C'est tout : le rôle est délibérément minimal. Aucun démon, aucune logique de sauvegarde — tout se passe côté client (dumps, chiffrement, rétention).
Sécurité
Le chiffrement est fait par le client (restic) : ce nœud ne détient que des blocs chiffrés et n'a jamais le mot de passe des dépôts. Compromettre la cible ne donne pas accès aux données.
La clé privée correspondante vit dans la voûte, côté client_backup
(vault_backup_ssh_privkey) ; seule la publique est déclarée ici.
Variables
| Variable | Défaut | Rôle |
|---|---|---|
serveur_backup_utilisateur |
restic |
Compte de dépôt |
serveur_backup_racine |
/srv/restic |
Racine des dépôts |
serveur_backup_pubkey |
(vide — obligatoire) | Clé publique autorisée |
Le rôle exige serveur_backup_pubkey (assertion) : sans elle, la cible serait déployée
mais inaccessible.
Flux (meta/flux.yml)
22/tcp entrant depuis client_backup (SSH, clé dédiée). Aucun autre port.
Notes / limites
- Hors-nœud, pas hors-site : la cible protège de la perte d'une VM, pas de la perte du cluster. Une copie hors-site reste à faire.

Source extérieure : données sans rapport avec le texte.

-- ==== Sys2Proof/Certificates/Slice0/Obligations.lean ====
section
/-! DEFINITION. The statements about the block, for the provers: what each family of commands does,
the rules of the register window, the semaphores and the power limiter, what every step keeps. Each
docstring names the rules of the specification it follows, and the log entries of the model's own
choices. -/

section
open Sys2Proof Sys2Proof.Machine

/-- Die-to-die links and resets (R11, R440-R442, R452, R459). -/
def Obligations.LinksAndResetsAct : Prop :=
  (∀ (link : Fin 12) (sent got : Bytes) (crc : BitVec 32) (s : State), s.gl.inReset = false → s.gl.stopped = false →
    d2dOk got crc = true →
    exec (.d2dFlitReceive link sent got crc) s =
      .next { s with fab := { s.fab with
        d2dFails := Tbl.set 0 s.fab.d2dFails link.val 0
        d2dHeld := Tbl.set [] s.fab.d2dHeld link.val [] } }) ∧
  (∀ (link : Fin 12) (sent got : Bytes) (crc : BitVec 32) (s : State), s.gl.inReset = false → s.gl.stopped = false →
    d2dOk got crc = false → Tbl.get 0 s.fab.d2dFails link.val + 1 ≠ 16 →
    exec (.d2dFlitReceive link sent got crc) s =
      .next { s with fab := { s.fab with
        d2dFails := Tbl.set 0 s.fab.d2dFails link.val (Tbl.get 0 s.fab.d2dFails link.val + 1)
        d2dHeld := Tbl.set [] s.fab.d2dHeld link.val (d2dFlit s link sent) } }) ∧
  (∀ (link : Fin 12) (sent got : Bytes) (crc : BitVec 32) (s : State), s.gl.inReset = false → s.gl.stopped = false →
    d2dOk got crc = false → Tbl.get 0 s.fab.d2dFails link.val = 15 →
    exec (.d2dFlitReceive link sent got crc) s =
      .next (report { s with fab := { s.fab with
          d2dFails := Tbl.set 0 s.fab.d2dFails link.val 16
          d2dHeld := Tbl.set [] s.fab.d2dHeld link.val (d2dFlit s link sent) } }
        (devReport Code.eD2dLink deviceFatal 19 link.val []))) ∧
  (∀ (port : RlPort) (value : BitVec 32) (s : State), mayWrite s port 0 = true → value.extractLsb' 0 8 = 1#8 →
    value.extractLsb' 8 8 = 0xA5#8 → s.gl.resetReq = none →
    exec (.deviceResetRequest port value) s =
      .next { s with gl := { s.gl with resetReq := some (s.now + 10000, (if port = 0 then 2 else 3)) } }) ∧
  (∀ (s : State) (due : Nat) (cause : BitVec 3), s.gl.resetReq = some (due, cause) → due ≤ s.now →
    ∃ t, exec .deviceReset s = .next t ∧ t.gl.inReset = true ∧ t.gl.cause = cause ∧ t.gl.resets = satAdd s.gl.resets 1 ∧
      t.gl.scratch = s.gl.scratch ∧ t.md = s.md ∧ t.comp = s.comp ∧ t.sec = State.reset.sec ∧ t.parts = State.reset.parts ∧
      t.ctxs = State.reset.ctxs ∧ t.fab = State.reset.fab ∧ t.err = State.reset.err) ∧
  (∀ s : State, ∃ t, exec .resetN s = .next t ∧ t.gl.inReset = true ∧ t.gl.cause = 1 ∧ t.gl.scratch = [] ∧
    t.gl.resets = satAdd s.gl.resets 1 ∧ t.md = s.md ∧ t.comp = s.comp ∧ t.sec = State.reset.sec ∧ t.parts = State.reset.parts) ∧
  (∀ s : State, s.gl.inReset = true →
    exec .resetRelease s = .next { s with
      gl := { s.gl with inReset := false, resetLow := false }
      pwr := { s.pwr with resetAt := s.now }
      tap := (if tapDrives s.tap then .bypass else s.tap) }) ∧
  (∀ (i : TapInstr) (s : State), s.gl.resetLow = true → exec (.tapInstruction i) s = .next { s with tap := i }) ∧
  (∀ (i : TapInstr) (s : State), s.gl.resetLow = false →
    exec (.tapInstruction i) s = .next { s with tap := (if tapDrives i then .bypass else i) })

/-- The set-up window (R431-R433, R435, R438). -/
def Obligations.WindowAccessesAct : Prop :=
  (∀ (port : RlPort) (offset : BitVec 26) (wide : Bool) (value : BitVec 64) (s u : State) (r : Reg) (n : Nat),
    regHit offset.toNat wide = some (r, false) → aligned offset.toNat wide = true → r.guard = some n →
    (wide = false → r.sideEffect64 = false) → mayWrite s port n = true → u = noteTie s port offset.toNat →
    exec (.registerWrite port offset wide value) s =
      .next (writeReg u (some port) r (mergeValue u (some port) r false wide value))) ∧
  (∀ (port : RlPort) (value : BitVec 64) (s u : State), mayWrite s port 0 = true → u = noteTie s port 0x200 →
    exec (.registerWrite port 0x200 false value) s =
      .next { u with gl := { u.gl with semLease := BitVec.ofNat 14 (clamp 1 10000 (value.toNat % 2 ^ 14)) } }) ∧
  (∀ (port : RlPort) (offset : BitVec 26) (wide : Bool) (hw : BitVec 64) (s : State) (r : Reg) (upper : Bool),
    windowOpen s port = true → aligned offset.toNat wide = true → regHit offset.toNat wide = some (r, upper) → r.code = .rc →
    (wide = false → r.sideEffect64 = false) →
    exec (.readClear port offset wide hw) s =
      .next (send (clearReg s r hw) (.regValue port (readWindow s (some port) offset.toNat wide)))) ∧
  (∀ (port : RlPort) (hw : BitVec 64) (s : State), windowOpen s port = true →
    exec (.readClear port 0x210 false hw) s =
      .next (send { s with gl := { s.gl with guardErr0 := hw.setWidth 16, guardErr1 := hw.extractLsb' 16 16 } }
        (.regValue port (BitVec.ofNat 64 (s.gl.guardErr0.toNat + 2 ^ 16 * s.gl.guardErr1.toNat))))) ∧
  (∀ (port : RlPort) (value hwSet : BitVec 64) (s : State), mayWrite s port 0 = true →
    exec (.w1cWrite port 0x208 value hwSet) s =
      .next { s with gl := { s.gl with
        semExpired := (s.gl.semExpired &&& ~~~(value.setWidth 32)) ||| hwSet.setWidth 32 } }) ∧
  (∀ (port : RlPort) (offset : BitVec 26) (size : Nat) (write coherent : Bool) (s : State), windowOpen s port = true →
    refusalReason offset.toNat size coherent ≠ 0 →
    exec (.registerAccessRefused port offset size write coherent) s =
      .next (if write then accessRefused s port offset true (refusalReason offset.toNat size coherent)
        else send (accessRefused s port offset false (refusalReason offset.toNat size coherent)) (.regValue port 0))) ∧
  (∀ (target : Coord) (offset : BitVec 26) (wide write : Bool) (value : BitVec 64) (s : State), unitsRun s = true →
    target ≠ s.sec.coord → s.fab.acting ≠ some target → coordBad target = false →
    exec (.space4Access target offset wide write value) s =
      .next { s with out := s.out ++ [.space4 target offset wide write value] }) ∧
  (∀ (target : Coord) (offset : BitVec 26) (wide write : Bool) (value : BitVec 64) (s : State), unitsRun s = true →
    coordBad target = true →
    exec (.space4Access target offset wide write value) s = .next (report s (fabReport Code.eFabCoord deferred 0 []))) ∧
  (∀ (offset : BitVec 26) (wide : Bool) (value : BitVec 64) (s : State) (r : Reg) (upper : Bool), unitsRun s = true →
    coordBad s.sec.coord = false → aligned offset.toNat wide = true → regHit offset.toNat wide = some (r, upper) → (wide = false → r.sideEffect64 = false) →
    exec (.space4Access s.sec.coord offset wide true value) s =
      .next (writeReg s none r (mergeValue s none r upper wide value))) ∧
  (∀ (port : RlPort) (p : PartI) (s : State), mayWrite s port (6 + p.val) = true → (getPart s p).state = .absent →
    activateBad s p (getPart s p) = false →
    ∃ t, exec (.activate port p) s = .next t ∧ (getPart t p).state = .activating ∧ t = { s with parts := t.parts } ∧
      ∀ q, q ≠ p → getPart t q = getPart s q) ∧
  (∀ (port : RlPort) (p : PartI) (s : State), mayWrite s port (6 + p.val) = true →
    ((getPart s p).state = .active ∨ (getPart s p).state = .faulted) →
    exec (.dissolve port p) s = .next (dissolve s p)) ∧
  (∀ (port : RlPort) (value : BitVec 32) (s : State) (g : Nat), mayWrite s port 0 = true → g = s.gl.granSel.toNat → g < 1136 →
    value.getLsbD 3 = true → (getGran s g).owned = false → (getGran s g).zeroing = false → (getGran s g).lent = false →
    (getPart s (Fin.ofNat 8 value.toNat)).state = .absent →
    ∃ t, exec (.granOwnWrite port value) s = .next t ∧ (getGran t g).owned = true ∧
      (getGran t g).part = Fin.ofNat 8 value.toNat ∧ ∀ h, h ≠ g → getGran t h = getGran s h)
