-- ==== Sys2Proof/Laws/Exec.lean ====
section
/-! SUPPORT. Which meaning each command calls: one lemma for each arm of `exec`. -/

namespace Sys2Proof.Machine
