theorem kept_execPmbusPoll {readings : List PmReading} {s : State} (hs : Kept org s) :
    KeptO org (execPmbusPoll readings s) := by
  unfold execPmbusPoll
  repeat' with_reducible first
    | assumption | apply kept_pmPoll | fail_if_no_progress apply kept_upd | apply kept_next

theorem kept_execPmAlertN {readings : List PmReading} {s : State} (hs : Kept org s) :
    KeptO org (execPmAlertN readings s) := by
  unfold execPmAlertN
  repeat' with_reducible first
    | assumption | apply kept_pmPoll | fail_if_no_progress apply kept_upd | apply kept_next

theorem kept_execRailMargin {rail : Fin 33} {deviation : BitVec 32} {s : State} (hs : Kept org s) :
    KeptO org (execRailMargin rail deviation s) := by
  unfold execRailMargin
  repeat' first
    | with_reducible first
      | assumption | apply kept_report | apply kept_ite | apply kept_ite1 | fail_if_no_progress apply kept_upd
      | apply kept_next
    | intro _ | split

theorem kept_execRailExcursion {rail : Fin 33} {d_ : BitVec 32} {s : State} (hs : Kept org s) :
    KeptO org (execRailExcursion rail d_ s) := by
  unfold execRailExcursion
  repeat' first
    | with_reducible first
      | assumption | apply kept_tripDevice | apply kept_ite | apply kept_ite1 | fail_if_no_progress apply kept_upd
      | apply kept_next
    | intro _ | split

/-! ### Boot -/

theorem kept_setBootPort {s : State} {st : PortState} (hs : Kept org s) : Kept org (setBootPort s st) := by
  unfold setBootPort
  repeat' first
    | with_reducible first
      | assumption | apply kept_setFp | apply kept_ite | apply kept_ite1 | fail_if_no_progress apply kept_upd
    | intro _ | split

theorem kept_bootCmdWrite {s : State} {port : RlPort} {v : BitVec 32} (hs : Kept org s) :
    Kept org (bootCmdWrite s port v) := by
  unfold bootCmdWrite
  repeat' first
    | with_reducible first
      | assumption | apply kept_setBootPort | apply kept_ite | apply kept_ite1 | fail_if_no_progress apply kept_upd
    | intro _ | split

theorem kept_guardedBoot {s0 : State} {port : RlPort} {f : State → State}
    (hs0 : Kept org s0) (hf : (∀ t, Kept org t → Kept org (f t))) :
    Kept org (guardedBoot s0 port f) := by
  unfold guardedBoot
  repeat' first
    | with_reducible first
      | assumption | apply hf | apply kept_expireSem | apply kept_guardRefuse | apply kept_ite | apply kept_ite1
      | fail_if_no_progress apply kept_upd
    | intro _ | split | dsimp only

theorem kept_execBootGo {port : RlPort} {value : BitVec 32} {s : State} (hs : Kept org s) :
    KeptO org (execBootGo port value s) := by
  unfold execBootGo
  repeat' first
    | with_reducible first
      | assumption | apply kept_guardedBoot | apply kept_noteTie | apply kept_bootCmdWrite
      | fail_if_no_progress apply kept_upd | apply kept_next
    | intro _ | dsimp only

theorem kept_bootHalt {s : State} {code : BitVec 16} (hs : Kept org s) : Kept org (bootHalt s code) := by
  unfold bootHalt
  repeat' first
    | with_reducible first
      | assumption | apply kept_setBootPort | apply kept_ite | apply kept_ite1 | fail_if_no_progress apply kept_upd
    | intro _ | split | dsimp only

theorem kept_nextStage {s : State} (hs : Kept org s) : Kept org (nextStage s) := kept_upd hs

theorem kept_stageKeys {s : State} {objs : BootObjects} {hw : BootHw} (hs : Kept org s) :
    Kept org (stageKeys s objs hw) := by
  unfold stageKeys
  repeat' first
    | with_reducible first
      | assumption | apply kept_bootHalt | apply kept_setBootPort | apply kept_nextStage | apply kept_ite | apply kept_ite1
      | fail_if_no_progress apply kept_upd
    | intro _ | split

theorem kept_stageVerify {s : State} {objs : BootObjects} (hs : Kept org s) : Kept org (stageVerify s objs) := by
  unfold stageVerify
  repeat' first
    | with_reducible first
      | assumption | apply kept_bootHalt | apply kept_setBootPort | apply kept_nextStage | apply kept_ite | apply kept_ite1
      | fail_if_no_progress apply kept_upd
    | intro _ | split | dsimp only

theorem kept_applyManifest {s : State} (hs : Kept org s) : Kept org (applyManifest s) := by
  unfold applyManifest
  repeat' first
    | with_reducible first
      | assumption | apply kept_setFp | fail_if_no_progress apply kept_upd | apply kept_foldl
    | intro _ | dsimp only

theorem kept_stageSelftest {s : State} {hw : BootHw} (hs : Kept org s) : Kept org (stageSelftest s hw) := by
  unfold stageSelftest
  repeat' first
    | with_reducible first
      | assumption | apply kept_nextStage | apply kept_agingSet | fail_if_no_progress apply kept_upd | apply kept_foldl
    | intro _ | dsimp only

theorem kept_stageMemory {s : State} (hs : Kept org s) : Kept org (stageMemory s) := by
  unfold stageMemory
  refine kept_foldl (fun t x h => ?_) (kept_nextStage ?_)
  · split
    · exact kept_fpCtrlWrite h
    · exact h
  · exact ⟨fun w => by have := hs.wf w; simp_all [State.memWf, show Memory.wf [] = true from rfl], hs.pending, hs.now⟩

theorem kept_execBootStageEnd {objs : BootObjects} {hw : BootHw} {s : State} (hs : Kept org s) :
    KeptO org (execBootStageEnd objs hw s) := by
  unfold execBootStageEnd
  repeat' first
    | with_reducible first
      | assumption | apply kept_stageKeys | apply kept_stageVerify | apply kept_nextStage | apply kept_applyManifest
      | apply kept_bootHalt | apply kept_stageSelftest | apply kept_stageMemory | apply kept_ite | apply kept_ite1
      | fail_if_no_progress apply kept_upd | apply kept_next
    | intro _ | split

/-! ### FabricTime -/

theorem kept_ftExchange {s : State} {e d : Int} (hs : Kept org s) : Kept org (ftExchange s e d) := by
  unfold ftExchange
  repeat' first
    | with_reducible first
      | assumption | apply kept_ite | apply kept_ite1 | fail_if_no_progress apply kept_upd
    | intro _ | split | dsimp only

theorem kept_execTsyncSend {child : Coord} {s : State} (hs : Kept org s) : KeptO org (execTsyncSend child s) := by
  unfold execTsyncSend
  repeat' first
    | with_reducible first
      | assumption | apply kept_sendFab | apply kept_ite | apply kept_ite1 | fail_if_no_progress apply kept_upd
      | apply kept_next
    | intro _ | split | dsimp only

theorem kept_execTsync {parent : Coord} {seq : BitVec 16} {t1 : BitVec 64} {s : State} (hs : Kept org s) :
    KeptO org (execTsync parent seq t1 s) := by
  unfold execTsync
  repeat' first
    | with_reducible first
      | assumption | apply kept_sendFab | apply kept_ite | apply kept_ite1 | fail_if_no_progress apply kept_upd
      | apply kept_next
    | intro _ | split | dsimp only

theorem kept_execTreq {child : Coord} {seq : BitVec 16} {_t3 : BitVec 64} {s : State} (hs : Kept org s) :
    KeptO org (execTreq child seq _t3 s) := by
  unfold execTreq
  repeat' first
    | with_reducible first
      | assumption | apply kept_sendFab | apply kept_ite | apply kept_ite1 | fail_if_no_progress apply kept_upd
      | apply kept_next
    | intro _ | split | dsimp only

theorem kept_execTresp {seq : BitVec 16} {t4 corr : BitVec 64} {s : State} (hs : Kept org s) :
    KeptO org (execTresp seq t4 corr s) := by
  unfold execTresp
  repeat' first
    | with_reducible first
      | assumption | apply kept_ftExchange | apply kept_ite | apply kept_ite1 | fail_if_no_progress apply kept_upd
      | apply kept_next
    | intro _ | split | dsimp only

theorem kept_execFtHoldoverEntry {s : State} (hs : Kept org s) : KeptO org (execFtHoldoverEntry s) := by
  unfold execFtHoldoverEntry
  repeat' first
    | with_reducible first
      | assumption | apply kept_report | apply kept_ite | apply kept_ite1 | fail_if_no_progress apply kept_upd
      | apply kept_next
    | intro _ | split | dsimp only

theorem kept_execFtRange {s : State} (hs : Kept org s) : KeptO org (execFtRange s) := by
  unfold execFtRange
  repeat' first
    | with_reducible first
      | assumption | apply kept_report | apply kept_ite | apply kept_ite1 | fail_if_no_progress apply kept_upd
      | apply kept_next
    | intro _ | split

theorem kept_execPpsIn {s : State} (hs : Kept org s) : KeptO org (execPpsIn s) := by
  unfold execPpsIn
  repeat' first
    | with_reducible first
      | assumption | apply kept_ite | apply kept_ite1 | fail_if_no_progress apply kept_upd | apply kept_next
    | intro _ | split | dsimp only

theorem kept_ftSetWrite {s : State} {v : BitVec 64} (hs : Kept org s) : Kept org (ftSetWrite s v) := by
  unfold ftSetWrite
  repeat' first
    | with_reducible first
      | assumption | apply kept_ite | apply kept_ite1 | fail_if_no_progress apply kept_upd
    | intro _ | split

theorem kept_execFtSet {port : RlPort} {value : BitVec 64} {s : State} (hs : Kept org s) :
    KeptO org (execFtSet port value s) := by
  unfold execFtSet
  repeat' first
    | with_reducible first
      | assumption | apply kept_guarded | apply kept_ftSetWrite | fail_if_no_progress apply kept_upd | apply kept_next
    | intro _ | dsimp only

/-! ### Flags -/

theorem kept_modStep {s : State} {c : CtxId} {f : StepBind → StepBind} (hs : Kept org s) : Kept org (modStep s c f) :=
  kept_upd hs

theorem kept_watch {s : State} {c : CtxId} {event : Bool} (hs : Kept org s) : Kept org (watch s c event) := by
  unfold watch
  repeat' first
    | with_reducible first
      | assumption | apply kept_modStep | apply kept_ite | apply kept_ite1 | fail_if_no_progress apply kept_upd
    | intro _ | split | dsimp only

theorem kept_setRng {s : State} {c : CtxId} {i : Nat} {r : Rng} (hs : Kept org s) : Kept org (setRng s c i r) := kept_upd hs

theorem kept_advanceRng {s : State} {c : CtxId} {i cvt n : Nat} (hs : Kept org s) : Kept org (advanceRng s c i cvt n) := by
  unfold advanceRng
  repeat' first
    | with_reducible first
      | assumption | apply kept_setRng | apply kept_ite | apply kept_ite1 | fail_if_no_progress apply kept_upd
    | intro _ | split | dsimp only

theorem kept_writeAll {s : State} {core : Nat} {ws : List (Nat × Bytes)} (hs : Kept org s) :
    Kept org (writeAll s core ws) := by
  unfold writeAll
  repeat' first
    | with_reducible first
      | assumption | apply kept_writeLs | fail_if_no_progress apply kept_upd | apply kept_foldl | apply kept_foldl1
    | intro _ | dsimp only

theorem kept_settleRun {s : State} {core : Nat} {e : Entry} {watched : Bool} {r : RunResult} (hs : Kept org s) :
    Kept org (settleRun s core e watched r).1 := by
  unfold settleRun
  repeat' first
    | with_reducible first
      | assumption | apply kept_watch | apply kept_writeAll | apply kept_havocLs | apply kept_report
      | fail_if_no_progress apply kept_upd | apply kept_foldl | apply kept_foldl1
    | intro _ | split | dsimp only

end Sys2Proof.Machine
end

- Dimensionner le disque en conséquence (
meta/empreinte.yml: 64 Go par défaut) — c'est la ressource critique de ce nœud. - Le compte
resticn'est pas confiné à un shell restreint (rrsync/ForceCommand) : durcissement possible si la cible venait à sortir du périmètre de confiance.
Prérequis
- Couche services (avant les agents
client_backup).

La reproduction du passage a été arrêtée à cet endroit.